# EXERCISE GOAL:
Can you quote, word for word, every line from the first line of the records below through the line containing "else [0, 1, 2].find?", and nothing else?

━━━━━━━━━━━━━━━━

-- ==== Sys2Proof/Machine/Receive.lean ====
section
/-!
DEFINITION. Receiving DATA (R106 to R110), what a completed message does on a SCREEN channel (R117, R124, R128) and on an
IMAGE channel (R134 to R136), and the channel unit's work at a cycle event (R102, R105, R109, R111, R126).
-/

namespace Sys2Proof.Machine

/-! ### Contexts -/

/-- Whether a channel's type carries a message kind (R99). -/
def ChannelType.carries : ChannelType → MsgKind → Bool
  | .screen, .request => true
  | .screen, .response => true
  | .screen, .event => true
  | .image, .strip => true
  | _, _ => false

/-- The context of an origin and channel (R107: at most one). -/
def State.contextOf (s : State) (origin : Nat) (ch : ChannelNo) : Option (Fin 4) :=
  allContexts.find? fun k => match s.getContext k with
    | some c => decide (c.origin = origin ∧ c.channel = ch)
    | none => false

/-- The contexts of a channel: its assemblies in progress. -/
def State.contextsOn (s : State) (ch : ChannelNo) : List (Fin 4) :=
  allContexts.filter fun k => match s.getContext k with
    | some c => decide (c.channel = ch)
    | none => false

/-- The context a segment 0 takes: context 3 for SCREEN if it is free, then the lowest free one of 0 to 2 (R107). -/
def State.freeContext (s : State) (t : ChannelType) : Option (Fin 4) :=
  if t = .screen && (s.getContext 3).isNone then some 3
  else [0, 1, 2].find? fun k => (s.getContext k).isNone

/-- The ANSWERING entry of a context's RESPONSE returns to WAITING and keeps its age (R125). -/
def reopenEntry (c : Context) (s : State) : State :=
  if c.kind = .response then
    s.modChannel c.channel fun x =>
      { x with entries := x.entries.map fun e =>
          if e.dest = c.origin ∧ e.tag = c.answers ∧ e.state = .answering then { e with state := .waiting } else e }
  else s

/-- Slot `i` of a channel's store becomes EMPTY. -/
def emptySlot (ch : ChannelNo) (i : Nat) (s : State) : State :=
  s.modChannel ch fun x => { x with store := { x.store with slots := modifyNth x.store.slots i fun _ => Slot.blank } }

/-- Context `k` is discarded: its blocks are freed in message order, its slot becomes EMPTY, its entry WAITING, and the
discard count rises (R109, R125, R135). -/
def discardContext (k : Fin 4) (s : State) : State :=
  match s.getContext k with
  | none => s
  | some c =>
    let s := freeBlocks c.blocks (s.setContext k none)
    let s := match c.slot with
      | some i => emptySlot c.channel i s
      | none => s
    reopenEntry c (s.modChan fun u => { u with discards := bump u.discards })

/-! ### The mark of segment 0 (R106) -/

/-- Whether some WAITING entry matches a RESPONSE (R124). -/
def Channel.awaits (x : Channel) (origin : Nat) (answers : BitVec 8) : Bool :=
  x.entries.any fun e => decide (e.dest = origin ∧ e.tag = answers ∧ e.state = .waiting)

/-- The READY slot with the lowest completion sequence number among slots from index `i` on. -/
def oldestReadyFrom : List Slot → Nat → Option (Nat × Nat)
  | [], _ => none
  | x :: xs, i =>
    match oldestReadyFrom xs (i + 1) with
    | some (j, seq) => if x.state = .ready ∧ x.seq ≤ seq then some (i, x.seq) else some (j, seq)
    | none => if x.state = .ready then some (i, x.seq) else none

def StripStore.oldestReady (u : StripStore) : Option Nat := (oldestReadyFrom u.slots 0).map fun r => r.1

/-- The slot a segment 0 takes: the lowest EMPTY one, else the oldest READY one (R134). -/
def StripStore.chooseSlot (u : StripStore) : Option Nat :=
  match u.slots.findIdx? fun x => decide (x.state = .empty) with
  | some i => some i
  | none => u.oldestReady

/-- How many blocks recycling a slot frees. -/
def StripStore.blocksOf (u : StripStore) (i : Nat) : Nat :=
  match u.slots[i]? with
  | some x => x.blocks.length
  | none => 0

/-- What a segment 0 meets: a mark, or a context (and for a STRIP a slot) that takes it. -/
inductive Verdict where
  | mark (m : Mark)
  | take (k : Fin 4) (slot : Option Nat)
  deriving DecidableEq, Repr

/-- The first line of R106's table for a SCREEN channel that carries the kind. -/
def State.screenVerdict (s : State) (origin : Nat) (d : DataBody) : Verdict :=
  let x := s.getChannel d.channel
  if x.held then .mark .held
  else if d.kind = .response && !x.awaits origin d.answers then .mark .late
  else if x.config.rxDepth ≤ x.rx.length + (s.contextsOn d.channel).length then .mark .busy
  else
    match s.freeContext .screen with
    | none => .mark .busy
    | some k => if s.pool.free.isEmpty then .mark .busy else .take k none

/-- The same for an IMAGE channel (R106, R134, R141). -/
def State.imageVerdict (s : State) (d : DataBody) : Verdict :=
  let x := s.getChannel d.channel
  if x.store.frozen then .mark .held
  else
    match x.store.chooseSlot with
    | none => .mark .busy
    | some i =>
      match s.freeContext .image with
      | none => .mark .busy
      | some k =>
        if s.pool.free.length + x.store.blocksOf i ≤ s.pool.reserve then .mark .busy else .take k (some i)

/-- The mark of a segment 0 once a context of the same origin and channel is discarded (R106). -/
def State.verdict (s : State) (origin : Nat) (d : DataBody) : Verdict :=
  let t := (s.getChannel d.channel).config.type
  if !t.carries d.kind then .mark .busy
  else if t = .screen then s.screenVerdict origin d
  else s.imageVerdict d

/-! ### Taking a segment (R108) -/

/-- A slot is filled by a strip: a recycled one first frees its blocks and counts (R134). -/
def fillSlot (ch : ChannelNo) (i : Nat) (origin : Nat) (strip : BitVec 16) (s : State) : State :=
  let s := match (s.getChannel ch).store.slots[i]? with
    | some x =>
      if x.state = SlotState.ready then
        freeBlocks x.blocks (s.modChannel ch fun y =>
          { y with store := { y.store with overwrites := bump y.store.overwrites } })
      else s
    | none => s
  s.modChannel ch fun y =>
    { y with store := { y.store with
        slots := modifyNth y.store.slots i fun _ => { Slot.blank with state := .filling, source := origin, strip := strip } } }

/-- A segment's payload goes into the head free block, which becomes ASSEMBLY (R107, R108). -/
def placePayload (bytes : List Byte) (s : State) : Option BlockNo × State :=
  match s.pool.takeHead .assembly with
  | some (n, pool) => (some n, writePayload (blockAddr n 0) bytes (s.modPool fun _ => pool))
  | none => (none, s)

/-- The WAITING entry a RESPONSE's segment 0 answers becomes ANSWERING (R124). -/
def answerEntry (origin : Nat) (answers : BitVec 8) : List OutEntry → List OutEntry
  | [] => []
  | e :: es =>
    if e.dest = origin ∧ e.tag = answers ∧ e.state = .waiting then { e with state := .answering } :: es
    else e :: answerEntry origin answers es

/-! ### Completion -/

/-- Whether the stale-response flush removes a message: a RESPONSE to the node, nothing of it started (R128). -/
def TxMsg.flushable (m : TxMsg) (x : Nat) : Bool := decide (m.kind = .response ∧ m.dest = x) && !m.started

/-- The flush of a transmit queue, in queue order (R128); the fuel is the queue's length. -/
def flushResponses (ch : ChannelNo) (x : Nat) : Nat → State → State
  | 0, s => s
  | n + 1, s =>
    match (s.getChannel ch).queue.findIdx? fun m => m.flushable x with
    | some i =>
      flushResponses ch x n ((finalOutcome ch i .flushed 0 s).modChannel ch fun y => { y with flushed := bump y.flushed })
    | none => s

/-- A completed SCREEN message joins the receive queue (R117); a RESPONSE removes its entry (R124), a REQUEST flushes
(R128). -/
def completeScreen (c : Context) (s : State) : State :=
  let s := ownBlocks c.blocks .rxq s
  let s := raise (s.getChannel c.channel).config.owner .rx <| s.modChannel c.channel fun x =>
    { x with rx := x.rx ++ [{ origin := c.origin, kind := c.kind, tag := c.tag, answers := c.answers, toAll := c.toAll,
                              length := c.length, cycle := s.cyc.cycle, blocks := c.blocks }] }
  if c.kind = .response then
    s.modChannel c.channel fun x =>
      { x with entries := x.entries.filter fun e =>
          !decide (e.dest = c.origin ∧ e.tag = c.answers ∧ e.state = .answering) }
  else if c.kind = .request && (s.getChannel c.channel).config.flush then
    flushResponses c.channel c.origin (s.getChannel c.channel).queue.length s
  else s

/-- The gap table meets a strip number (R136). -/
def StripStore.gapUpdate (u : StripStore) (source : Nat) (n : BitVec 16) : StripStore :=
  match u.gaps.find? fun e => decide (e.source = source) with
  | some e =>
    let diff := (n - e.last).toNat
    let rest := u.gaps.filter fun e => decide (e.source ≠ source)
    if 1 ≤ diff ∧ diff ≤ 32767 then
      { u with missed := bumpBy u.missed (diff - 1), gaps := rest ++ [{ source := source, last := n }] }
    else { u with outOfOrder := bump u.outOfOrder, gaps := rest ++ [{ source := source, last := e.last }] }
  | none => { u with gaps := pushBounded u.gaps { source := source, last := n } 4 }

/-- The store takes a completed strip into slot `i` (R135). -/
def StripStore.complete (u : StripStore) (i : Nat) (c : Context) (cycle : Cycle) : StripStore :=
  ({ u with
      slots := modifyNth u.slots i fun _ =>
        { state := .ready, source := c.origin, strip := c.strip, length := c.length, blocks := c.blocks,
          arrival := cycle, stamp := c.stamp, toAll := c.toAll, seq := u.nextSeq }
      nextSeq := u.nextSeq + 1 }).gapUpdate c.origin c.strip

/-- A completed STRIP passes to its slot (R135). -/
def completeStrip (c : Context) (i : Nat) (s : State) : State :=
  let s := ownBlocks c.blocks .store s
  raise (s.getChannel c.channel).config.owner .rx <| s.modChannel c.channel fun x =>
    { x with store := x.store.complete i c s.cyc.cycle }

/-- The last segment was taken: the context is freed and the message passes on (R108). -/
def completeContext (k : Fin 4) (s : State) : State :=
  match s.getContext k with
  | none => s
  | some c =>
    let s := s.setContext k none
    match c.slot with
    | some i => completeStrip c i s
    | none => completeScreen c s

/-- Segment 0 marked TAKEN opens context `k` (R108, R124, R134). -/
def takeFirst (h : Header) (d : DataBody) (k : Fin 4) (slot : Option Nat) (s : State) : State :=
  let s := match slot with
    | some i => fillSlot d.channel i h.origin d.strip s
    | none => s
  let r := placePayload d.payload s
  let s := r.2.setContext k (some
    { origin := h.origin, channel := d.channel, kind := d.kind, tag := d.tag, attempt := d.attempt, length := d.length,
      count := d.count, next := 1, blocks := r.1.toList, answers := d.answers, strip := d.strip, stamp := d.stamp,
      toAll := h.dest == 31, idle := 0, slot := slot })
  let s := if d.kind = .response then
      s.modChannel d.channel fun x => { x with entries := answerEntry h.origin d.answers x.entries }
    else s
  if d.count ≤ 1 then completeContext k s else s

/-- Whether a later segment follows its context, a block apart (R108). -/
def Context.follows (c : Context) (d : DataBody) : Bool :=
  decide (d.tag = c.tag ∧ d.attempt = c.attempt ∧ d.count = c.count ∧ d.index = c.next)

/-- Whether a context's segment may take a block (R107). -/
def State.blockFor (s : State) (c : Context) : Bool :=
  if c.kind = .strip then decide (s.pool.reserve < s.pool.free.length) else !s.pool.free.isEmpty

/-- A later segment marked TAKEN (R108). -/
def takeNext (d : DataBody) (k : Fin 4) (c : Context) (s : State) : State :=
  let r := placePayload d.payload s
  let s := r.2.setContext k (some { c with next := c.next + 1, blocks := c.blocks ++ r.1.toList, idle := 0 })
  if c.count ≤ c.next + 1 then completeContext k s else s

/-- A segment is judged, and taken if its mark is TAKEN (R106, R108, R109). -/
def judgeSegment (h : Header) (d : DataBody) (s : State) : Mark × State :=
  if d.index = 0 then
    let s := match s.contextOf h.origin d.channel with
      | some k => discardContext k s
      | none => s
    match s.verdict h.origin d with
    | .mark m => (m, s)
    | .take k slot => (.taken, takeFirst h d k slot s)
  else
    match s.contextOf h.origin d.channel with
    | none => (.busy, s)
    | some k =>
      match s.getContext k with
      | none => (.busy, s)
      | some c =>
        if c.follows d && s.blockFor c then (.taken, takeNext d k c s) else (.busy, discardContext k s)

/-- A DATA segment for this node or for 31 is marked at the processing input; answers the header it carries on (R106,
R110). -/
def takeSegment (h : Header) (d : DataBody) (s : State) : Header × State :=
  let r := judgeSegment h d s
  if h.dest = 31 then
    if r.1 = .taken then ({ h with mark := .taken, takers := h.takers + 1 }, r.2) else (h, r.2)
  else
    ({ h with mark := r.1 },
      if r.1 = .busy then r.2.modChan fun u => { u with busyMarks := bump u.busyMarks } else r.2)

/-! ### The unit's work at a cycle event -/

/-- A cycle event passes for an open context: its idle count rises, and at 2 it is discarded (R109). -/
def contextEvent (k : Fin 4) (s : State) : State :=
  match s.getContext k with
  | none => s
  | some c => if 2 ≤ c.idle + 1 then discardContext k s else s.setContext k (some { c with idle := c.idle + 1 })

/-- Whether an entry times out: WAITING with an age of T_resp or more (R126). -/
def OutEntry.expired (e : OutEntry) (tResp : Nat) : Bool := decide (e.state = .waiting) && decide (tResp ≤ e.age)

/-- A cycle event passes for a channel's outstanding table (R126). -/
def entriesEvent (c : ChannelNo) (s : State) : State :=
  let s := s.modChannel c fun x => { x with entries := x.entries.map fun e => { e with age := min (e.age + 1) 4095 } }
  let t := (s.getChannel c).config.tResp
  let gone := (s.getChannel c).entries.filter fun e => e.expired t
  let s := s.modChannel c fun x => { x with entries := x.entries.filter fun e => !e.expired t }
  gone.foldl (fun s e => addOutcome c (noResponse e) s) s

/-- The channel unit's work at a cycle event (R102, R105, R109, R111, R126, R28). The attempts and waits of the heads are worked
before the contexts and entries that R126 orders. DESIGN CHOICE (log entry 69). -/
def channelWork (openPhase : Bool) (s : State) : State :=
  let s := allChannels.foldl (fun s c => attemptEvent c (s.modChannel c Channel.waitEvent)) s
  let s := allContexts.foldl (fun s k => contextEvent k s) s
  let s := allChannels.foldl (fun s c =>
    if (s.getChannel c).config.type = .screen then entriesEvent c s else s) s
  s.modChan fun u => { u with allowance := s.cyc.config.allowance, shut := false, openPhase := openPhase }

/-! ### The events of one object -/

/-- CONTEXT_STALE (R109): the cycle event that brings context `k`'s idle count to 2, seen for that context. -/
def execContextStale (k : Fin 4) (s : State) : Host.Outcome State Fault Refusal :=
  .next (match s.getContext k with
    | some c => if 2 ≤ c.idle + 1 then discardContext k s else s
    | none => s)

/-- Removes the first entry with a destination and tag. -/
def removeEntry (dest : Nat) (tag : BitVec 8) : List OutEntry → List OutEntry
  | [] => []
  | e :: es => if e.dest = dest ∧ e.tag = tag then es else e :: removeEntry dest tag es

/-- OUTSTANDING_ENTRY_TIMEOUT (R126): the cycle event that brings one WAITING entry's age to T_resp, seen for that
entry. -/
def execOutstandingEntryTimeout (c : ChannelNo) (dest : Nat) (tag : BitVec 8) (s : State) :
    Host.Outcome State Fault Refusal :=
  .next (match (s.getChannel c).entries.find? fun e => decide (e.dest = dest ∧ e.tag = tag) with
    | some e =>
      if ({ e with age := e.age + 1 } : OutEntry).expired (s.getChannel c).config.tResp then
        addOutcome c (noResponse e) (s.modChannel c fun x => { x with entries := removeEntry dest tag x.entries })
      else s
    | none => s)

end Sys2Proof.Machine
end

━━━━━━━━━━━━━━━━

# ANSWER BOX:
-- ==== Sys2Proof/Machine/Receive.lean ====
section
/-!
DEFINITION. Receiving DATA (R106 to R110), what a completed message does on a SCREEN channel (R117, R124, R128) and on an
IMAGE channel (R134 to R136), and the channel unit's work at a cycle event (R102, R105, R109, R111, R126).
-/

namespace Sys2Proof.Machine

/-! ### Contexts -/

/-- Whether a channel's type carries a message kind (R99). -/
def ChannelType.carries : ChannelType → MsgKind → Bool
  | .screen, .request => true
  | .screen, .response => true
  | .screen, .event => true
  | .image, .strip => true
  | _, _ => false

/-- The context of an origin and channel (R107: at most one). -/
def State.contextOf (s : State) (origin : Nat) (ch : ChannelNo) : Option (Fin 4) :=
  allContexts.find? fun k => match s.getContext k with
    | some c => decide (c.origin = origin ∧ c.channel = ch)
    | none => false

/-- The contexts of a channel: its assemblies in progress. -/
def State.contextsOn (s : State) (ch : ChannelNo) : List (Fin 4) :=
  allContexts.filter fun k => match s.getContext k with
    | some c => decide (c.channel = ch)
    | none => false

/-- The context a segment 0 takes: context 3 for SCREEN if it is free, then the lowest free one of 0 to 2 (R107). -/
def State.freeContext (s : State) (t : ChannelType) : Option (Fin 4) :=
  if t = .screen && (s.getContext 3).isNone then some 3
  else [0, 1, 2].find? fun k => (s.getContext k).isNone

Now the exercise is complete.